MSScvm (MSS clear-view-mask) is an automated cloud and cloud shadow identification system for Landsat MSS imagery. It is an important contribution to the field of large-volume Landsat image processing, as it provides an efficient means of identifying and removing cloud and cloud shadow pixels from inclusion in image mosaics, composites, and time series analysis.
Similar cloud and cloud shadow identification systems for Landsat TM, ETM+, and OLI imagery have been developed and have played a crucial role in facilitating the current trend of large-area and dense time series analysis.
MSScvm was developed to provide the same service to MSS data so that it could more easily be incorporated with TM, ETM+ and OLI data to produce 42+ year spectral chronologies representing the longest satellite-derived earth observation dataset. This extended record provides information on long-term Earth surface changes, including forest dynamics, desertification, urbanization, glacier recession, and coastal inundation. It also has the benefit of increasing the observation frequency of cyclic and sporadic events, such as drought, insect outbreaks, wildfire, and floods. Furthermore, utilization of the full 42+ years of Landsat imagery sets an example of effectual resource use and supports the need for continuity of Landsat missions to provide seamless spatial and temporal coverage into the future.

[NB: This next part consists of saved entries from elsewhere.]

-- ==== Sys2Proof/Machine/EqState.lean ====
section
/-! DEFINITION. EqState (43_eqstate.md): the band register file, presets and the CustomEq payload. -/

namespace Sys2Proof.Machine

/-- Write one band. -/
def writeBand (i : Fin 8) (v : BandCode) (s : State) : State := { s with band := s.band.set i v }

/-- The codes of a gain and a Q operand (R67, R72). -/
def encodePair (mode : RoundMode) (p : PresetPair) : BandCode :=
  ⟨encodeGain mode (hundredths p.gain), encodeQ mode (hundredths p.q)⟩

/-- SET_BAND (R67). -/
def execSetBand (index : Byte) (gain q : Half) (s : State) : Result :=
  match bandIndex index with
  | none => .next (raise .rangeErr s)
  | some i => .next (done (writeBand i (encodePair Config.roundMode ⟨gain, q⟩) s))

/-- SET_BAND_GAIN (R68): the gain field only. -/
def execSetBandGain (index : Byte) (gain : Half) (s : State) : Result :=
  match bandIndex index with
  | none => .next (raise .rangeErr s)
  | some i => .next (done (writeBand i { s.band[i] with g := encodeGain Config.roundMode (hundredths gain) } s))

/-- SET_BAND_Q (R69): the Q field only. -/
def execSetBandQ (index : Byte) (q : Half) (s : State) : Result :=
  match bandIndex index with
  | none => .next (raise .rangeErr s)
  | some i => .next (done (writeBand i { s.band[i] with q := encodeQ Config.roundMode (hundredths q) } s))

/-- `g * 256 + q` (R70). -/
def bandWord (v : BandCode) : Half := BitVec.ofNat 16 (v.g.toNat * 256 + v.q.toNat)

/-- READ_BAND (R70). -/
def execReadBand (index : Byte) (s : State) : Result :=
  match bandIndex index with
  | none => .next (raise .rangeErr s)
  | some i => .next (doneRes (bandWord s.band[i]) s)

/-- STAGE_PRESET (R71). -/
def execStagePreset (gain q : Half) (s : State) : Result :=
  match stage Config.nBands s.ps ⟨gain, q⟩ with
  | none => .next (raise .argErr (setPsOvf s))
  | some buf => .next (done { s with ps := buf })

/-- The band register file that the staged pairs encode to, pair `i` to band `i`, when there are exactly 8 (R72). -/
def presetBands (mode : RoundMode) (ps : List PresetPair) : Option (Vector BandCode 8) :=
  if h : ps.length = Config.nBands then some ⟨(ps.map (encodePair mode)).toArray, by simpa using h⟩ else none

/-- APPLY_PRESET (R72): all 8 bands in one write, or none; the staged pairs are consumed either way. -/
def execApplyPreset (s : State) : Result :=
  if s.psOvf then .next (raise .argErr (dropPs s))
  else
    match presetBands Config.roundMode s.ps with
    | none => .next (raise .argErr (dropPs s))
    | some bands => .next (done (dropPs { s with band := bands }))

/-- All bands at the default (120, 7) (R73). -/
def defaultBands : Vector BandCode 8 := Vector.replicate 8 ⟨Config.defaultGain, Config.defaultQ⟩

/-- RESET_EQ (R73). -/
def execResetEq (s : State) : Result := .next (done { s with band := defaultBands })

/-- `customEqPayload(S)` (R74): for each band in index order, the index, the gain code and the Q code. -/
def customEqPayload (band : Vector BandCode 8) : List Byte :=
  band.toList.zipIdx.flatMap (fun entry => [BitVec.ofNat 8 entry.2, entry.1.g, entry.1.q])

/-- EQ_PAYLOAD (R75). -/
def execEqPayload (s : State) : Result := .next (doneOut (customEqPayload s.band) s)

end Sys2Proof.Machine
end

Clouds and their shadows block or reduce satellite sensors' view of Earth surface features, obscuring spectral information characteristic of clear-sky viewing. This spectral deviation from clear-sky view can cause false change in a change detection analysis and conceals true land cover, which can reduce the accuracy and information content of map products where cloud-free images are not available. As a result, cloud and cloud shadow identification and masking are important and often necessary pre-processing steps.
The algorithm is specific to the unique spectral characteristics of MSS data, relying on a simple, rule-based approach. Clouds are identified based on green band brightness and the normalized difference between the green and red bands, while cloud shadows are identified by near infrared band darkness and cloud projection. A digital elevation model is incorporated to correct for topography-induced illumination variation and aid in identifying water.
The MSScvm program is written in the R programming language and distributed as an R package for straightforward installation and easy use.
Besides creating cloud and cloud shadow masks, MSScvm will also prepare MSS images downloaded from EarthExplorer by decompressing, stacking, and converting DN values to TOA radiance and/or reflectance.